Photography and a blast from the past in Edinburgh

After a few days of getting up before dawn, some early train journeys, painting the flat bathroom and having the boiler fixed for a hefty sum, it was time for a little pleasure. The sunny, warm and still Indian summer days we have been enjoying for the last few weeks are coming to an end. The sky was still blue today but the wind was strong and had blown all the fallen leaves onto the pavement.

Leaves 2 22 Oct 2015 (1 of 1)Leaves 1 22 Oct 2015 (1 of 1)
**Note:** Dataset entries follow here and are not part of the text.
-- ==== Sys2Proof/Machine/Scalar.lean ====
section
/-!
DEFINITION. The S-slot instructions (R165 to R184).
-/

namespace Sys2Proof.Machine

/-- A three-register integer operation of latency `l` (R169). -/
def alu (h : Hdr) (f : F3) (s : State) (l : Nat) (op : Word → Word → Word) : Out :=
  syl h s fun _ x => .ok (x.putS h l f.a (op (x.rs f.b) (x.rs f.c)))

/-- An operation with a 34-bit immediate, latency 1 (R169). -/
def aluI (h : Hdr) (f : FI) (s : State) (op : Word → Word → Word) : Out :=
  syl h s fun _ x => .ok (x.putS h 1 f.a (op (x.rs f.b) (immW f.imm)))

/-- The shift distance: bits 5:0 (R169). -/
def sh6 (b : Word) : Nat := b.toNat % 64

def execAdd (h : Hdr) (f : F3) (s : State) : Out := alu h f s 1 (· + ·)
def execSub (h : Hdr) (f : F3) (s : State) : Out := alu h f s 1 (· - ·)
def execAddi (h : Hdr) (f : FI) (s : State) : Out := aluI h f s (· + ·)
def execAnd (h : Hdr) (f : F3) (s : State) : Out := alu h f s 1 (· &&& ·)
def execOr (h : Hdr) (f : F3) (s : State) : Out := alu h f s 1 (· ||| ·)
def execXor (h : Hdr) (f : F3) (s : State) : Out := alu h f s 1 (· ^^^ ·)
def execAndi (h : Hdr) (f : FI) (s : State) : Out := aluI h f s (· &&& ·)
def execOri (h : Hdr) (f : FI) (s : State) : Out := aluI h f s (· ||| ·)
def execXori (h : Hdr) (f : FI) (s : State) : Out := aluI h f s (· ^^^ ·)
def execSll (h : Hdr) (f : F3) (s : State) : Out := alu h f s 1 fun a b => a <<< sh6 b
def execSrl (h : Hdr) (f : F3) (s : State) : Out := alu h f s 1 fun a b => a >>> sh6 b
def execSra (h : Hdr) (f : F3) (s : State) : Out := alu h f s 1 fun a b => a.sshiftRight (sh6 b)
def execSlli (h : Hdr) (f : FI) (s : State) : Out := aluI h f s fun a b => a <<< sh6 b
def execSrli (h : Hdr) (f : FI) (s : State) : Out := aluI h f s fun a b => a >>> sh6 b
def execSrai (h : Hdr) (f : FI) (s : State) : Out := aluI h f s fun a b => a.sshiftRight (sh6 b)
def execMul (h : Hdr) (f : F3) (s : State) : Out := alu h f s 3 (· * ·)
def execMulh (h : Hdr) (f : F3) (s : State) : Out := alu h f s 3 mulHS
def execMulhu (h : Hdr) (f : F3) (s : State) : Out := alu h f s 3 mulHU
def execDiv (h : Hdr) (f : F3) (s : State) : Out := alu h f s 14 divS
def execDivu (h : Hdr) (f : F3) (s : State) : Out := alu h f s 14 divU
def execRem (h : Hdr) (f : F3) (s : State) : Out := alu h f s 14 remS
def execRemu (h : Hdr) (f : F3) (s : State) : Out := alu h f s 14 remU
def execMin (h : Hdr) (f : F3) (s : State) : Out := alu h f s 1 fun a b => if b.slt a then b else a
def execMax (h : Hdr) (f : F3) (s : State) : Out := alu h f s 1 fun a b => if a.slt b then b else a
def execMinu (h : Hdr) (f : F3) (s : State) : Out := alu h f s 1 fun a b => if b.ult a then b else a
def execMaxu (h : Hdr) (f : F3) (s : State) : Out := alu h f s 1 fun a b => if a.ult b then b else a
def execClz (h : Hdr) (f : F3) (s : State) : Out := alu h f s 1 fun a _ => BitVec.ofNat 64 (clz a)
def execPopc (h : Hdr) (f : F3) (s : State) : Out := alu h f s 1 fun a _ => BitVec.ofNat 64 (popCount a.toNat 64)

/-- R171: the 34-bit immediate, sign-extended. -/
def execLi (h : Hdr) (f : FI) (s : State) : Out := aluI h f s fun _ i => i

/-- R171: imm[29:0] above the low 34 bits of sa. -/
def execLih (h : Hdr) (f : FI) (s : State) : Out :=
  aluI h f s fun a i => (i <<< 34) ||| (a &&& BitVec.ofNat 64 (2 ^ 34 - 1))

def execAddsc (h : Hdr) (f : F3) (s : State) : Out := alu h f s 1 fun a b => a + (b <<< f.sub.toNat)

/-- R172: the condition of SUB on two registers. -/
def execCmp (h : Hdr) (f : F3) (s : State) : Out :=
  syl h s fun _ x => .ok (x.putP h 1 f.a (intCond f.sub.toNat 64 (x.rs f.b).toNat (x.rs f.c).toNat))

/-- R172: the condition of bits 33:30 on a register and the signed immediate of bits 29:0. -/
def execCmpi (h : Hdr) (f : FI) (s : State) : Out :=
  syl h s fun _ x => .ok (x.putP h 1 f.a
    (intCond (f.imm.toNat >>> 30) 64 (x.rs f.b).toNat ((f.imm.setWidth 30).signExtend 64).toNat))

/-- R173: SUB[0] inverts the predicate D. -/
def execSel (h : Hdr) (f : F3) (s : State) : Out :=
  syl h s fun _ x => .ok (x.putS h 1 f.a (if x.rp f.d != f.sub.getLsbD 0 then x.rs f.b else x.rs f.c))

/-- R174. -/
def execXmv (h : Hdr) (f : F3) (s : State) : Out := alu h f s 2 fun a _ => a

/-- The bytes of an SZ code (Table 6.4). -/
def szBytes (sz : Nat) : Nat := 2 ^ (sz / 2)

/-- R176: alignment, then bounds, of a slot access of `n` bytes. -/
def checkEa {α : Type} (ea n : Nat) (k : Act α) : Act α :=
  .need (ea % n == 0) .misalign (.need (inSpad ea n) .bounds k)

/-- The loaded value: sign-extended for even SZ codes (Table 6.4). -/
def loaded (sz : Nat) (bs : List Byte) : Word :=
  if sz % 2 = 0 then BitVec.ofInt 64 (sext (8 * szBytes sz) (ofBytes bs)) else BitVec.ofNat 64 (ofBytes bs)

/-- R175 to R177: the bytes as a load issuing now sees them, at L = 5, or 6 under L3 (R40). -/
def execLd (h : Hdr) (f : FM) (s : State) : Out :=
  syl h s fun k x =>
    let n := szBytes f.sz.toNat
    let ea := effAddr (x.rs f.b) f.off
    checkEa ea n (.ok ((x.putS h (if x.l3 then 6 else 5) f.a (loaded f.sz.toNat (x.load k.mem ea n))).tick ea n))

/-- R175 to R177: the low bytes of sv, visible to loads two bundles on. -/
def execSt (h : Hdr) (f : FM) (s : State) : Out :=
  syl h s fun _ x =>
    let n := szBytes f.sz.toNat
    let ea := effAddr (x.rs f.b) f.off
    let bs := bytesOf (x.rs f.a).toNat n
    checkEa ea n (.ok (x.store h 2 ((List.range n).map fun i => (ea + i, bs.getD i 0))))

/-- One FP32 operation with one rounding, at pos 0 (R178). -/
def fp32 (op : FpOp) (l : Nat) (h : Hdr) (f : F3) (s : State) : Out :=
  syl h s fun _ x =>
    let (r, fl) := fpRound op 0 f.rnd.toNat f.s f.fi f.fo 0
      ((x.rs f.b).toNat % 2 ^ 32) ((x.rs f.c).toNat % 2 ^ 32) ((x.rs f.d).toNat % 2 ^ 32)
    .ok (x.sendS h l f.a (.rnd 32 [(0, r)] fl))

def execFadd (h : Hdr) (f : F3) (s : State) : Out := fp32 .add 4 h f s
def execFsub (h : Hdr) (f : F3) (s : State) : Out := fp32 .sub 4 h f s
def execFmul (h : Hdr) (f : F3) (s : State) : Out := fp32 .mul 4 h f s
def execFfma (h : Hdr) (f : F3) (s : State) : Out := fp32 .fma 4 h f s
def execFdiv (h : Hdr) (f : F3) (s : State) : Out := fp32 .div 14 h f s
def execFsqrt (h : Hdr) (f : F3) (s : State) : Out := fp32 .sqrt 14 h f s

/-- FMIN and FMAX (R179). -/
def fp32MinMax (mx : Bool) (h : Hdr) (f : F3) (s : State) : Out :=
  syl h s fun _ x =>
    let (v, fl) := fpMinMax mx f.fi 0 ((x.rs f.b).toNat % 2 ^ 32) ((x.rs f.c).toNat % 2 ^ 32)
    .ok (x.sendS h 2 f.a (.now v fl))

def execFmin (h : Hdr) (f : F3) (s : State) : Out := fp32MinMax false h f s
def execFmax (h : Hdr) (f : F3) (s : State) : Out := fp32MinMax true h f s

/-- R180. -/
def execFcmp (h : Hdr) (f : F3) (s : State) : Out :=
  syl h s fun _ x =>
    let a := (x.rs f.b).toNat % 2 ^ 32
    let b := (x.rs f.c).toNat % 2 ^ 32
    .ok (x.putP h 2 f.a (floatCond f.sub.toNat (decodeF f.fi 0 a) (decodeF f.fi 0 b)) (snanFlag 0 a ||| snanFlag 0 b))

/-- R181: D[4:0] names the source format, FMT the destination. -/
def execFcvt (h : Hdr) (f : F3) (s : State) : Out :=
  syl h s fun _ x =>
    let dst := f.fmt.toNat
    let (r, fl) := convert f.d.toNat dst f.rnd.toNat f.s f.fi f.fo 0 ((x.rs f.b).toNat % 2 ^ fmtWidth f.d.toNat)
    .ok (x.sendS h 3 f.a (if dst = 6 ∨ dst = 7 ∨ dst = 8 then .sx r fl else .rnd (fmtWidth dst) [(0, r)] fl))

/-- R183: the bits an SHW value may set, field by field (Table 6.6), and an assigned format code in CTL.FMT. -/
def shapeValueOk (fld v : Nat) : Bool :=
  match fld with
  | 0 => decide (v < 2 ^ 56)
  | 1 => decide (v < 2 ^ 18) && (fmtOf (bits v 5 1)).isSome
  | 2 => decide (v < 2 ^ 56)
  | 3 => true
  | _ => if fld < 10 then decide (v < 2 ^ 32) else bits v 63 48 == (if v.testBit 47 then 0xFFFF else 0)

/-- R184: the shadow field changes at L = 1. -/
def execShw (h : Hdr) (f : F3) (s : State) : Out :=
  syl h s fun _ x =>
    let v := (x.rs f.b).toNat
    .need (shapeValueOk f.sub.toNat v) .shapeField
      (.ok (x.send h 1 (.shape f.a.toNat (f.sub.toNat % 16)) (ones 64) (.now v 0)))

/-- R184: a field of the shadow copy, or with SUB[5] of the active copy, at L = 2. -/
def execShrd (h : Hdr) (f : F3) (s : State) : Out :=
  syl h s fun _ x =>
    let fld := f.sub.toNat % 16
    .ok (x.putS h 2 f.a (if f.sub.getLsbD 5 then x.shapeField f.c.toNat fld else x.shadowField f.c.toNat fld))

end Sys2Proof.Machine
end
I was heading for the National Portrait Gallery in Queen Street to see a photography exhibition documenting Scotland one year after the Referendum entitled ‘Document Scotland: The Ties That Bind’. The gallery itself is a fabulously decorated building:
Gallery 22 Oct 2015 (1 of 1)

The section of the exhibition that spoke most to me was Sophie Gerrard’s ‘Drawn to the land’, a series of pictures of female hill farmers in various parts of the country. Having been brought up with the children of hill sheep farmers on the Ochils and the Perthshire hills, a sheep to me will always mean a Scottish Black-faced Hill Sheep. I love the uplands and cannot believe that I have spent the last 25+ years living just above sea level. The photographs did not shy away from addressing the hard life many hill farmers have but also celebrated it and why these particular women had chosen either to stay in what is usually a male career or return to it, having moved away.
Photo 22 Oct 2015 (1 of 1)
Other parts of the exhibition focussed on the links (particularly slavery) between Scotland and Jamaica and the lower levels of the Scottish Football League. I am still waiting for my camera to come back from repair and to indulge my passion again.